▶ _Directions for this task_
Up through the line that contains "request (21 R456). -/", retype the entries exactly, beginning at the very first line.

▶ _Exercise inputs_
-- ==== Sys2Proof/Machine/Security.lean ====
section
/-! DEFINITION. Identity and attestation: keys (21 R455-R457), the HUM challenge (R464), the SPDM responder (R458-R460), firmware update and management over MCTP (R453, R454, R465). What DSP0274, DSP0240, DSP0248 and DSP0267 lay down and this spec does not is free: log entry 8. -/
namespace Sys2Proof.Machine

/-- The registers of the key state (21 R467). -/
def Dev.showKeys (d : Dev) (sec : Sec) : Dev :=
  (d.wr Reg.keySlots ((List.range 8).foldl (fun n i => if (AMap.find sec.keys i).isSome then n + 2 ^ i else n) 0)).wr Reg.minSvn sec.minSvn

/-- Bytes of a ROTATE_KEY request's payload (21 R456). -/
def rotatePayload (op : Nat) : Nat := if op = 0 then 2592 else if op = 2 then 4 else 0

/-- The key of the named slot signs the request (21 R456). -/
def rotateSigned (sec : Sec) (op slot : Nat) (b : List Byte) : Bool :=
  let n := 16 + rotatePayload op
  match AMap.find sec.keys (numAt b 8 1) with
  | some k => Config.mldsaVerify k (signerId sec.deviceKey ++ leBytes 1 op ++ leBytes 1 slot ++ b.take n) (b.drop n)
  | none => false

/-- The status of a ROTATE_KEY, if it is not accepted (21 R457). -/
def Dev.rotateRefusal (d : Dev) (sec : Sec) (op slot : Nat) (b : List Byte) : Option Reply :=
  let svn (i : Nat) : Nat := ((AMap.find sec.fw i).map (·.svn)).getD 0
  if numAt b 0 8 ≠ d.pwr.chain.length ∨ !rotateSigned sec op slot b then some (bad St.authFailed)
  else if op = 0 ∧ (AMap.find sec.keys slot).isSome then some (bad St.paramRange 9)
  else if op = 1 ∧ ((AMap.find sec.keys slot).isNone ∨ sec.keys.length = 1) then some (bad St.paramRange 9)
  else if op = 2 ∧ (numAt b 16 4 < sec.minSvn ∨ max (svn 0) (svn 1) < numAt b 16 4) then some (bad St.paramRange 16)
  else none

/-- The key state after an accepted change (21 R456). -/
def rotated (sec : Sec) (op slot : Nat) (b : List Byte) : Sec :=
  if op = 0 then { sec with keys := AMap.insert slot (cut b 16 2592) sec.keys }
  else if op = 1 then { sec with keys := AMap.erase slot sec.keys }
  else { sec with minSvn := numAt b 16 4 }

/-- A staged package under a revoked key is discarded, unless its swap has passed the barrier (21 R457). -/
def Dev.revokeStaged (d : Dev) (key : List Byte) : Dev :=
  match d.wts.staged with
  | some p => if memRead p.data 72 32 = signerId key ∧ d.rd Reg.swapState < 2 then d.loseStaged else d
  | none => d

/-- An accepted change is appended to the chain and takes effect: KEY_ENROLLED, KEY_REVOKED or MIN_SVN_RAISED (21 R457, R468). -/
def Dev.takeRotation (d : Dev) (sec : Sec) (op slot : Nat) (b : List Byte) : Sec × Dev :=
  let sec1 := rotated sec op slot b
  let d1 := (d.appendRecord 4 (keyBody sec1)).showKeys sec1
  let o : Occ :=
    if op = 0 then { code := Rc.keyEnrolled, detail := slot, source := 81 }
    else if op = 1 then { code := Rc.keyRevoked, detail := slot, source := 81 }
    else { code := Rc.minSvnRaised, detail := sec1.minSvn, source := 81 }
  let d2 := d1.raise o
  (sec1, if op = 1 then d2.revokeStaged ((AMap.find sec.keys slot).getD []) else d2)

/-- What a ROTATE_KEY comes to (21 R456, R457): the key state after it, and its start. -/
def rotateKey (r : Rhoic) (sec : Sec) (d : Dev) : Sec × Start :=
  let op := arg r 8 1
  let slot := arg r 9 1
  let n := arg r 24 4
  let first := sec.keys.isEmpty && op == 0 && r.qp == 0
  let want := 16 + rotatePayload op + (if first then 0 else 4627)
  if 2 < op then (sec, .done (bad St.paramRange 8) d)
  else if 7 < slot then (sec, .done (bad St.paramRange 9) d)
  else if n ≠ want then (sec, .done (bad St.paramRange 24) d)
  else
    let (st, det, b, d1) := d.bufIn r (arg r 16 8) n
    if st ≠ St.success then (sec, .done { st := st, detail := if st = St.uncorrectable then 0 else det, result := if st = St.uncorrectable then det else 0 } d1)
    else match (if first then none else d1.rotateRefusal sec op slot b) with
    | some p => (sec, .done p (if p.st = St.authFailed then d1.setW1c Reg.errAuth 81 else d1))
    | none =>
      if d1.pwr.packages = [] then (sec, .run { op := 0x81, req := r } d1)
      else
        let (sec1, d2) := d1.takeRotation sec op slot b
        (sec1, .done {} d2)

/-- The row of ROTATE_KEY (12 R313). -/
def rowRotateKey : Row := { op := 0x81, classes := 1, params := [(8, 1), (9, 1), (16, 8), (24, 4)] }

/-- The key state that a ROTATE_KEY leaves: changed only where the command starts and is accepted. -/
def Dev.rotatedSec (d : Dev) (r : Rhoic) (sec : Sec) : Sec :=
  if !d.mayTake r then sec
  else
    let (h, d1) := d.fetched r
    if (d1.refusal rowRotateKey r).isSome || d1.mustWait 0x81 h.2 [] r then sec else (rotateKey r sec d1).1

/-- ROTATE_KEY (21 R457). -/
def execRotateKey (r : Rhoic) (s : State) : Host.Outcome State Fault Refusal :=
  s.nextSec (s.dev.rotatedSec r s.sec) (s.dev.rhoic rowRotateKey [] r fun d => (rotateKey r s.sec d).2)

/-- The row of HUM_AUTH (12 R313). -/
def rowHumAuth : Row := { op := 0x82, classes := 5, params := [(16, 8)] }

/-- The 64-byte block of HUM_AUTH (21 R464); what the spec does not state for a HUM that fails or is absent is free. -/
def humBlock (result : Nat) (h : Option Hum) (free : List Byte) : List Byte :=
  match h with
  | some h =>
    leBytes 1 result ++ List.replicate 15 0 ++ (h.serial ++ List.replicate 16 0).take 16 ++ Sha.shake256 h.cert 16 ++
      (if result = 0 then leBytes 8 h.cycles ++ leBytes 8 h.hours else free.take 16)
  | none => leBytes 1 result ++ List.replicate 15 0 ++ free.take 48

/-- Challenges the HUM and writes the block (21 R464, R466). -/
def startHumAuth (r : Rhoic) (d : Dev) : Start :=
  (d.outBeyond r (arg r 16 8) 64).getD <|
  let d1 := d.challengeHum.updateRide
  let (free, d2) := d1.fresh 6
  let result := match d2.pwr.hum with
    | some h => if h.genuine then 0 else 1
    | none => 2
  d2.bufOut r (arg r 16 8) (humBlock result d2.pwr.hum free) (if result = 0 then {} else bad St.authFailed)

/-- HUM_AUTH (21 R464). -/
def execHumAuth (r : Rhoic) (s : State) : Host.Outcome State Fault Refusal :=
  s.next (s.dev.rhoic rowHumAuth [] r (startHumAuth r))

/-- An SPDM response: version 1.3, its code, what the spec says it carries, and what DSP0274 adds (21 R458, log entry 8). -/
def Dev.answer (d : Dev) (code : Nat) (content : List Byte) : List Byte × Dev :=
  (leBytes 1 0x13 ++ leBytes 1 code ++ content ++ Config.standardBytes d.freeCtr content, { d with freeCtr := d.freeCtr + 1 })

/-- An ERROR response (21 R458, R459). -/
def spdmError (code : Nat) : List Byte := leBytes 1 0x13 ++ leBytes 1 0x7F ++ leBytes 1 code ++ leBytes 1 0

/-- The signature of a response over the SHAKE256 hash of the transcript (21 R459). -/
def Dev.signed (d : Dev) (key msg body : List Byte) : List Byte :=
  body ++ Config.mldsaSign key (Sha.shake256 (Config.standardBytes d.freeCtr (msg ++ body)) 64)

/-- GET_VERSION is answered with version 1.3 (21 R458). -/
def Dev.spdmVersion (d : Dev) (_msg : List Byte) : List Byte × Dev :=
  d.answer 0x04 (leBytes 2 0x1300)

/-- GET_CAPABILITIES: CERT_CAP, CHAL_CAP and MEAS_CAP with signature, no other (21 R458). -/
def Dev.spdmCapabilities (d : Dev) (_msg : List Byte) : List Byte × Dev := d.answer 0x61 (leBytes 4 0x16)

/-- NEGOTIATE_ALGORITHMS: no base algorithm, the two extended entries; a requester that selects neither receives InvalidRequest (21 R459). -/
def Dev.spdmAlgorithms (d : Dev) (msg : List Byte) : List Byte × Dev :=
  if Config.spdmSelects msg then
    d.answer 0x63 (leBytes 4 0 ++ leBytes 4 0 ++ leBytes 2 1 ++ leBytes 2 2)
  else (spdmError 0x01, d)

/-- GET_DIGESTS: the digest of the chain of slot 0 (21 R458, R459). -/
def Dev.spdmDigests (d : Dev) (_msg : List Byte) : List Byte × Dev := d.answer 0x01 (leBytes 1 1 ++ Sha.shake256 d.certChain 64)

/-- GET_CERTIFICATE: a portion of the chain of slot 0; another slot is an InvalidRequest (21 R458). -/
def Dev.spdmCertificate (d : Dev) (msg : List Byte) : List Byte × Dev :=
  if numAt msg 2 1 % 16 ≠ 0 then (spdmError 0x01, d)
  else
    let part := cut d.certChain (numAt msg 4 2) (numAt msg 6 2)
    d.answer 0x02 (leBytes 2 part.length ++ leBytes 2 (d.certChain.length - numAt msg 4 2 - part.length) ++ part)

/-- CHALLENGE_AUTH: the digest of the chain, a 32-byte nonce, signed (21 R458, R459). -/
def Dev.spdmChallenge (d : Dev) (sec : Sec) (msg : List Byte) : List Byte × Dev :=
  let (nonce, d1) := d.fresh 4
  let (body, d2) := d1.answer 0x03 (Sha.shake256 d1.certChain 64 ++ nonce)
  (d2.signed sec.deviceKey msg body, d2)

/-- The measurement blocks, from one state (21 R460). -/
def Dev.measurement (d : Dev) (sec : Sec) (i : Nat) : List Byte :=
  let zeros : List Byte := List.replicate 64 0
  if i = 1 then Config.bootRomHash
  else if i = 2 then
    let fw := AMap.get {} sec.fw (d.rd Reg.fwSlot)
    if fw.bytes = [] then Config.factoryFirmwareHash else Sha.shake256 (fw.bytes.take (fw.bytes.length - 4627)) 64
  else if i = 3 then (d.pwr.chain.getLast?.map (·.hash)).getD zeros
  else if i = 4 then Sha.shake256 ((List.range 8).flatMap fun k => ((AMap.find sec.keys k).map signerId).getD (List.replicate 32 0)) 64
  else if i = 5 then (match d.img.active with
    | some im => im.hash
    | none => zeros)
  else if i = 6 then (match d.img.active with
    | some im => Sha.shake256 (leBytes 8 im.modelId ++ leBytes 4 (d.rd Reg.activeVersion)) 64
    | none => zeros)
  else match d.pwr.hum with
    | some h => if d.bit Reg.humAuthOk then Sha.shake256 h.cert 64 else zeros
    | none => zeros

/-- GET_MEASUREMENTS: the blocks that the request names, signed where it asks so (21 R458, R460). -/
def Dev.spdmMeasurements (d : Dev) (sec : Sec) (msg : List Byte) : List Byte × Dev :=
  let which := numAt msg 3 1
  let ids := if which = 0 then [] else if which = 0xFF then [1, 2, 3, 4, 5, 6, 7] else [which]
  if 7 < which ∧ which ≠ 0xFF then (spdmError 0x01, d)
  else
    let (body, d1) := d.answer 0x60 (leBytes 1 (if which = 0 then 7 else ids.length) ++ ids.flatMap fun i => leBytes 1 i ++ d.measurement sec i)
    if numAt msg 2 1 % 2 = 1 then (d1.signed sec.deviceKey msg body, d1) else (body, d1)

/-- The SPDM responder by the request's code; any other request is answered ERROR, UnsupportedRequest (21 R458). -/
def Dev.spdm (d : Dev) (sec : Sec) (msg : List Byte) : List Byte × Dev :=
  match numAt msg 1 1 with
  | 0x84 => d.spdmVersion msg
  | 0xE1 => d.spdmCapabilities msg
  | 0xE3 => d.spdmAlgorithms msg
  | 0x81 => d.spdmDigests msg
  | 0x82 => d.spdmCertificate msg
  | 0x83 => d.spdmChallenge sec msg
  | 0xE0 => d.spdmMeasurements sec msg
  | _ => (spdmError 0x07, d)

/-- A response leaves over MCTP type 0x05, once rim firmware serves the management path (19 R419, 21 R458, R465). -/
def Dev.overMctp (d : Dev) (f : Dev → List Byte × Dev) : Dev :=
  if d.rd Reg.stage < 1 || 4 ≤ d.rd Reg.pstate then d
  else
    let (b, d1) := f d
    d1.emit (.mctp 0x05 b)

/-- GET_VERSION (21 R458). -/
def execGetVersion (m : Spdm) (s : State) : Host.Outcome State Fault Refusal := s.next (s.dev.overMctp fun d => d.spdmVersion m.msg)

/-- GET_CAPABILITIES (21 R458). -/
def execGetCapabilities (m : Spdm) (s : State) : Host.Outcome State Fault Refusal :=
  s.next (s.dev.overMctp fun d => d.spdmCapabilities m.msg)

▶ _Written solution_
-- ==== Sys2Proof/Machine/Security.lean ====
section
/-! DEFINITION. Identity and attestation: keys (21 R455-R457), the HUM challenge (R464), the SPDM responder (R458-R460), firmware update and management over MCTP (R453, R454, R465). What DSP0274, DSP0240, DSP0248 and DSP0267 lay down and this spec does not is free: log entry 8. -/
namespace Sys2Proof.Machine

/-- The registers of the key state (21 R467). -/
def Dev.showKeys (d : Dev) (sec : Sec) : Dev :=
  (d.wr Reg.keySlots ((List.range 8).foldl (fun n i => if (AMap.find sec.keys i).isSome then n + 2 ^ i else n) 0)).wr Reg.minSvn sec.minSvn

/-- Bytes of a ROTATE_KEY request's payload (21 R456). -/
def rotatePayload (op : Nat) : Nat := if op = 0 then 2592 else if op = 2 then 4 else 0

/-- The key of the named slot signs the request (21 R456). -/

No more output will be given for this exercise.